Being on a canoe trip for your birthday is a treat in itself. Make it even more special with a camp-stove friendly birthday cake. More akin to a fudge brownie—and less reliant on food science for success—this backcountry birthday cake recipe is just as festive as a classic bonne fete cake when decorated with icing and candy.

Backcountry Birthday Cake Recipe

Prep at Home

  • ¼ cup (60 mL) all-purpose flour
  • 3 tbsp (45 mL) vanilla sugar or granulated sugar
  • 2 tbsp (30 mL) unsweetened cocoa powder
  • 1 tbsp (15 mL) powdered eggs
  • ¼ tsp (1 mL) baking powder
  • ⅛ tsp (0.5 mL) salt
  • ⅓ cup (75 mL) icing sugar
  • ¼ cup (60 mL) chocolate chips (optional)
  • Coloured sprinkles or candy (optional)
  • Parchment paper and foil

In a sealable plastic bag, combine flour, vanilla sugar, cocoa, powdered eggs, baking powder and salt. Seal and store at room temperature for up to one month.

[ Paddling Buyer’s Guide: See all camp kitchen accessories ]

Pack icing sugar, chocolate chips and candy in separate sealable plastic bags.

Cut a circle of parchment paper to fit into the bottom and about half an inch up the sides of a six-inch skillet; roll up and pack. Pack a piece of foil slightly larger than the skillet.

a chocolate birthday cake, made with a recipe perfect for camping
Let the pros show you how to make a backcountry birthday cake on your next camping adventure.

To Serve

  • ⅓ cup (75 mL) water
  • 1 tbsp (15 mL) vegetable oil

First, preheat your camp stove over low heat.

Shake flour mixture in bag; pour in four tablespoons of water and the oil. Gently squeeze until evenly moistened.

Rub a little water over both sides of the parchment paper to make it more flexible and prevent burning. Place parchment paper in skillet. Pour batter onto the paper and spread evenly; cover skillet with foil.

Hold skillet about two inches above the burner for five to eight minutes, or until the top just looks dry and edges spring back when lightly touched. Remove from heat; let stand covered for two minutes. Invert cake onto a plate or heatproof surface; peel off paper.

If using chocolate chips, sprinkle over hot cake and let melt, then gently spread to cover evenly. Let cool completely.

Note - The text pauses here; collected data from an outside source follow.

theorem memWrite2_quiet {u : State} (hq : u.quiet = true) {e : Addr} (hw : u.writable e = true) (hw1 : u.writable (e + 1) = true)
    (v : BitVec 32) : memWrite2 e v u = .ok () ((u.put e (v.extractLsb' 16 16)).put (e + 1) (v.extractLsb' 0 16)) := by
  have hq1 : (u.put e (v.extractLsb' 16 16)).quiet = true := (State.put_quiet u e _).trans hq
  have hw2 : (u.put e (v.extractLsb' 16 16)).writable (e + 1) = true := (State.put_writable u e _ _).trans hw1
  simp only [memWrite2, Exec.bind_apply, memWrite_quiet hq hw, memWrite_quiet hq1 hw2]

theorem memWrite2_words {u : State} (hq : u.quiet = true) {e : Addr} (hw : u.writableWords e 2 = true) (v : BitVec 32) :
    memWrite2 e v u = .ok () ((u.put e (v.extractLsb' 16 16)).put (e + 1) (v.extractLsb' 0 16)) := by
  rw [writableWords_iff] at hw
  have h0 : u.writable (e + 0) = true := hw 0 (by omega)
  rw [add_zero_addr] at h0
  exact memWrite2_quiet hq h0 (hw 1 (by omega)) v

/-- The four words of a double precision number. -/
def storedQuad (u : State) (e : Addr) (v : Quad) : State :=
  (((u.put e (v.extractLsb' 48 16)).put (e + 1) (v.extractLsb' 32 16)).put (e + 2) (v.extractLsb' 16 16)).put (e + 3)
    (v.extractLsb' 0 16)

/-- A part of a part of a number. -/
theorem extract_extract (v : Quad) {a b : Nat} (hb : b + 16 ≤ 32) :
    (v.extractLsb' a 32).extractLsb' b 16 = v.extractLsb' (a + b) 16 := by
  apply BitVec.eq_of_getLsbD_eq
  intro i hi
  simp [hi, show b + i < 32 by omega, Nat.add_assoc]

theorem memWrite4_words {u : State} (hq : u.quiet = true) {e : Addr} (hw : u.writableWords e 4 = true) (v : Quad) :
    memWrite4 e v u = .ok () (storedQuad u e v) := by
  rw [writableWords_iff] at hw
  have h0 : u.writable (e + 0) = true := hw 0 (by omega)
  rw [add_zero_addr] at h0
  have h3 : u.writable (e + 2 + 1) = true := by
    rw [add_two_add_one]
    exact hw 3 (by omega)
  have h2 : u.writable (e + 2) = true := hw 2 (by omega)
  have hq2 : ((u.put e ((v.extractLsb' 32 32).extractLsb' 16 16)).put (e + 1) ((v.extractLsb' 32 32).extractLsb' 0 16)).quiet = true := by
    rw [State.put_quiet, State.put_quiet, hq]
  simp only [memWrite4, Exec.bind_apply, memWrite2_quiet hq h0 (hw 1 (by omega))]
  rw [memWrite2_quiet hq2 (by rw [State.put_writable, State.put_writable, h2]) (by rw [State.put_writable, State.put_writable, h3]),
    extract_extract v (by omega), extract_extract v (by omega), extract_extract v (by omega), extract_extract v (by omega),
    add_two_add_one]
  rfl

section
variable {s u : State} {m : ExtMem} {e : Addr} (h : s.fpReady = true) (hx : eaExt m s = .ok e u) (hq : u.quiet = true)
include h hx hq

/-- An instruction that reads a single precision operand. -/
theorem floatInstr_readSingle (hr : u.readableWords e 2 = true) {g : Quad → State → State} (hpc : ∀ v t, (g v t).pc = t.pc) :
    runExec (floatInstr (do let e ← eaExt m; let v ← readSingle e; modify (g v); advance 2)) s =
      .next ((g (u.look (e + 0) ++ u.look (e + 1) ++ 0#32) u).setPc (s.pc + 2)) := by
  apply runExec_ok
  simp only [floatInstr_ready h, Exec.bind_apply, hx, readSingle_words hq hr, Exec.modify_apply, advance_apply, hpc,
    (addressed_ext hx).pc]

/-- An instruction that reads two words. -/
theorem floatInstr_read2 (hr : u.readableWords e 2 = true) {g : BitVec 32 → State → State} (hpc : ∀ v t, (g v t).pc = t.pc) :
    runExec (floatInstr (do let e ← eaExt m; let v ← memRead2 e; modify (g v); advance 2)) s =
      .next ((g (u.look e ++ u.look (e + 1)) u).setPc (s.pc + 2)) := by
  apply runExec_ok
  simp only [floatInstr_ready h, Exec.bind_apply, hx, memRead2_words hq hr, Exec.modify_apply, advance_apply, hpc,
    (addressed_ext hx).pc]

/-- An instruction that reads a double precision operand. -/
theorem floatInstr_read4 (hr : u.readableWords e 4 = true) {g : Quad → State → State} (hpc : ∀ v t, (g v t).pc = t.pc) :
    runExec (floatInstr (do let e ← eaExt m; let v ← memRead4 e; modify (g v); advance 2)) s =
      .next ((g (u.look (e + 0) ++ u.look (e + 1) ++ u.look (e + 2) ++ u.look (e + 3)) u).setPc (s.pc + 2)) := by
  apply runExec_ok
  simp only [floatInstr_ready h, Exec.bind_apply, hx, memRead4_words hq hr, Exec.modify_apply, advance_apply, hpc,
    (addressed_ext hx).pc]

end

/-! ### Loads, stores and moves (47_floating_point.md section 2) -/

theorem markFppc_of {s t : State} (hf : t.fpsr = s.fpsr) (hpc : t.pc = s.pc) :
    t.markFppc = t.setFpsr (s.fpsr.extractLsb' 15 17 ++ s.pc) := by
  rw [State.markFppc, setFppc, hf, hpc]

theorem extract_fixAny_low (r : BitVec 32) : (fixAny r).extractLsb' 0 16 = r.extractLsb' 0 16 := by
  ext i hi
  have hb := fpsrBit_fixAny r (j := 31 - i) (by omega)
  rw [fpsrBit, fpsrBit, BitVec.getMsbD, BitVec.getMsbD, show 32 - 1 - (31 - i) = i by omega, decide_eq_true (by omega)] at hb
  simpa using hb

section
variable {s u : State} {x : ExtMem} {e : Addr} (h : s.fpReady = true) (hx : eaExt x s = .ok e u) (hq : u.quiet = true)
include h hx hq

theorem exec_fsts (f : Acc) (hw : u.writableWords e 2 = true) :
    let v := s.fpac f
    let t := (u.put e (v.extractLsb' 48 16)).put (e + 1) (v.extractLsb' 32 16)
    exec (.fsts f x) s = .next ((t.setFpsr (s.fpsr.extractLsb' 15 17 ++ s.pc)).setPc (s.pc + 2)) := by
  intro v t
  have hfp : t.fpsr = s.fpsr := by rw [State.put_fpsr, State.put_fpsr, (addressed_ext hx).fpsr]
  have hpc : t.pc = s.pc := by rw [State.put_pc, State.put_pc, (addressed_ext hx).pc]
  have hexec : exec (.fsts f x) s = execFsts f x s := rfl
  rw [hexec, execFsts]
  apply runExec_ok
  simp only [floatInstr_ready h, Exec.bind_apply, hx, memWrite2_words hq hw, extract_extract _ (a := 32) (b := 16) (by omega),
    extract_extract _ (a := 32) (b := 0) (by omega), Exec.modify_apply, advance_apply,
    markFppc_pc]
  rw [markFppc_of hfp hpc, hpc]

theorem exec_fstd (f : Acc) (hw : u.writableWords e 4 = true) :
    exec (.fstd f x) s = .next (((storedQuad u e (s.fpac f)).setFpsr (s.fpsr.extractLsb' 15 17 ++ s.pc)).setPc (s.pc + 2)) := by
  have hfp : (storedQuad u e (s.fpac f)).fpsr = s.fpsr := by
    simp only [storedQuad, State.put_fpsr, (addressed_ext hx).fpsr]
  have hpc : (storedQuad u e (s.fpac f)).pc = s.pc := by simp only [storedQuad, State.put_pc, (addressed_ext hx).pc]
  have hexec : exec (.fstd f x) s = execFstd f x s := rfl
  rw [hexec, execFstd]
  apply runExec_ok
  simp only [floatInstr_ready h, Exec.bind_apply, hx, memWrite4_words hq hw, Exec.modify_apply, advance_apply, markFppc_pc]
  rw [markFppc_of hfp hpc, hpc]

theorem exec_fsst (hw : u.writableWords e 2 = true) :
    let p := (u.put e ((fixAny s.fpsr).extractLsb' 16 16)).put (e + 1) (s.fpsr.extractLsb' 0 16)
    exec (.fsst x) s = .next (p.setPc (s.pc + 2)) := by
  intro p
  have hexec : exec (.fsst x) s = execFsst x s := rfl
  rw [hexec, execFsst]
  apply runExec_ok
  simp only [floatInstr_ready h, Exec.bind_apply, hx, memWrite2_words hq hw, advance_apply, State.put_pc, (addressed_ext hx).pc,
    extract_fixAny_low]
  rfl

end

/-- Settles O37: the words of the operand, then the result. -/
theorem floatLoadsAndStores : Obligations.FloatLoadsAndStores := by
  unfold Obligations.FloatLoadsAndStores
  intro s u f g x e h
  refine ⟨floatInstr_modify h (floatResult_pc s f _), ?_⟩
  intro hx hq w v
  refine ⟨fun hr => ⟨?_, ?_⟩, fun hr => ?_, fun hw => ⟨exec_fsts h hx hq f hw, exec_fsst h hx hq hw⟩,
    fun hw => exec_fstd h hx hq f hw⟩
  · exact floatInstr_readSingle h hx hq hr (g := fun v t => t.floatResult f (.clean v)) fun _ t => floatResult_pc t f _
  · have hflst := floatInstr_read2 h hx hq hr (g := fun v t => t.setFpsr (loadFpsr v)) fun _ _ => rfl
    have hw0 : w 0 = u.look e := congrArg u.look (add_zero_addr e)
    rw [hw0]
    exact hflst
  · exact floatInstr_read4 h hx hq hr (g := fun v t => t.floatResult f (.clean v)) fun _ t => floatResult_pc t f _

/-! ### The parts of a number (R350) -/

theorem fpSign_eq_msb (x : Quad) : fpSign x = x.msb := rfl

theorem fpMan_eq (x : Quad) : fpMan x = x.toNat % 2 ^ 56 := by
  rw [fpMan, BitVec.extractLsb'_toNat, Nat.shiftRight_zero]

theorem fpExp_eq (x : Quad) : fpExp x = x.toNat / 2 ^ 56 % 128 := by
  rw [fpExp, BitVec.extractLsb'_toNat, Nat.shiftRight_eq_div_pow]

theorem fpMan_lt (x : Quad) : fpMan x < 2 ^ 56 := (x.extractLsb' 0 56).isLt

theorem fpExp_lt (x : Quad) : fpExp x < 128 := (x.extractLsb' 56 7).isLt

theorem low_eq_setWidth (x : Quad) : x.extractLsb' 0 56 = x.setWidth 56 := by
  apply BitVec.eq_of_toNat_eq
  rw [BitVec.extractLsb'_toNat, Nat.shiftRight_zero, BitVec.toNat_setWidth]

/-- A number as its sign bit and the rest. -/
theorem eq_sign_append (x : Quad) : x = bitOf x.msb ++ x.setWidth 63 := by
  apply BitVec.eq_of_getLsbD_eq
  intro i hi
  rw [BitVec.getLsbD_append, BitVec.getLsbD_setWidth]
  by_cases h63 : i < 63
  · simp [h63]
  · have h : i = 63 := by omega
    subst h
    have hm : x.getLsbD 63 = x.msb := rfl
    rw [hm]
    cases x.msb <;> rfl

theorem flipSign_eq (x : Quad) : flipSign x = bitOf (!x.msb) ++ (x.setWidth 63 : BitVec 63) := by
  apply BitVec.eq_of_getLsbD_eq
  intro i hi
  have hmask : (0x8000000000000000#64).getLsbD i = decide (i = 63) := by
    have htop : 0x8000000000000000#64 = BitVec.twoPow 64 63 := rfl
    rw [htop, BitVec.getLsbD_twoPow]
    simp [eq_comm]
  rw [flipSign, BitVec.getLsbD_xor, hmask, BitVec.getLsbD_append, BitVec.getLsbD_setWidth]
  by_cases h63 : i < 63
  · have hne : i ≠ 63 := by omega
    simp [h63, hne]
  · have h : i = 63 := by omega
    subst h
    have hm : x.getLsbD 63 = x.msb := rfl
    rw [hm]
    cases x.msb <;> rfl

theorem and_magnitude (x : Quad) : x &&& 0x7FFFFFFFFFFFFFFF#64 = 0#1 ++ (x.setWidth 63 : BitVec 63) := by
  apply BitVec.eq_of_toNat_eq
  have hmask : (0x7FFFFFFFFFFFFFFF#64).toNat = 2 ^ 63 - 1 := rfl
  rw [BitVec.toNat_and, hmask, Nat.and_two_pow_sub_one_eq_mod, toNat_append_eq_add, BitVec.toNat_setWidth]
  simp

theorem fpScaled_eq (x : Quad) : fpScaled x = if x.msb then -(fpMagnitude x : Int) else fpMagnitude x := by
  rw [fpScaled, fpMagnitude, fpSign_eq_msb]
  push_cast
  rfl

/-! ### Arithmetic instructions (47_floating_point.md section 4) -/

/-- What a divide stores, as an alternative of whole states. -/
theorem divideResult_setPc (u : State) (f : Acc) (b : Quad) (single : Bool) (p : Addr) : (u.divideResult f b single).setPc p =
    if fpMan b = 0 then (u.setFpsr (setFppc (fixAny (setFpsrBit u.fpsr 3 true)) u.pc)).setPc p
    else (u.floatResult f (floatDiv (u.fpac f) b single)).setPc p := by
  rw [State.divideResult]
  split <;> rfl

theorem exec_fcmp {s : State} (h : s.fpReady = true) (x y : Acc) : exec (.fcmp x y) s =
    .next ((s.setFpsr (setFppc (setZN s.fpsr (decide (fpScaled (s.fpac y) = fpScaled (s.fpac x)))
      (decide (fpScaled (s.fpac y) < fpScaled (s.fpac x)))) s.pc)).setPc (s.pc + 1)) := by
  have hexec : exec (.fcmp x y) s = execFcmp x y s := rfl
  have hcomm : decide (fpScaled (s.fpac y) = fpScaled (s.fpac x)) = decide (fpScaled (s.fpac x) = fpScaled (s.fpac y)) :=
    decide_eq_decide.2 eq_comm
  rw [hexec, execFcmp, hcomm]
  exact floatInstr_modify h rfl

section
variable {s u : State} {m : ExtMem} {e : Addr} (h : s.fpReady = true) (hx : eaExt m s = .ok e u) (hq : u.quiet = true)
include h hx hq

/-- An operation of an accumulator with a single precision number in memory. -/
theorem floatInstr_operateSingle (hr : u.readableWords e 2 = true) (y : Acc) (op : Quad → Quad → FloatResult) :
    runExec (floatInstr (do
      let e ← eaExt m; let b ← readSingle e; modify (fun t => t.floatResult y (op (t.fpac y) b)); advance 2)) s =
      .next ((u.floatResult y (op (s.fpac y) (u.look (e + 0) ++ u.look (e + 1) ++ 0#32))).setPc (s.pc + 2)) := by
  have hrun := floatInstr_readSingle h hx hq hr (g := fun b t => t.floatResult y (op (t.fpac y) b)) fun _ t => floatResult_pc t y _
  rw [(addressed_ext hx).fpac] at hrun
  exact hrun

For the icing, add one teaspoon (5 mL) water to the icing sugar in the bag and gently squeeze to blend to a smooth, thick icing, just slightly thinner than a soft putty. If necessary, add a few drops of water at a time, and squeeze icing to mix, just until desired consistency. Cut a small tip off one bottom corner of bag, twist bag just above icing and gently squeeze to write or draw decorations on top of cooled cake, then garnish with sprinkles, as desired.

Additional Tips For The Perfect Backcountry Cake

Parchment paper might sound fussy for camping, but it does allow you to “bake” in a skillet without adding oil, which would create a fried product rather than a tender baked one.

If your burner doesn’t go low and tends to scorch foods and uses a pump to build pressure for the fuel canister, pump less pressure, or release some pressure, before lighting to reduce the flame and prevent burning baked goods.

Chopped dehydrated berries and nuts are a nice backcountry alternative to icing and sprinkles; just sprinkle them over top of the batter before cooking.

As a cheater backcountry birthday cake, you can use your favorite pancake recipe, stir in some coloured sprinkle and make a large pancake, then decorate the top with icing and more sprinkles.

Storm-proof matches can double as impromptu candles.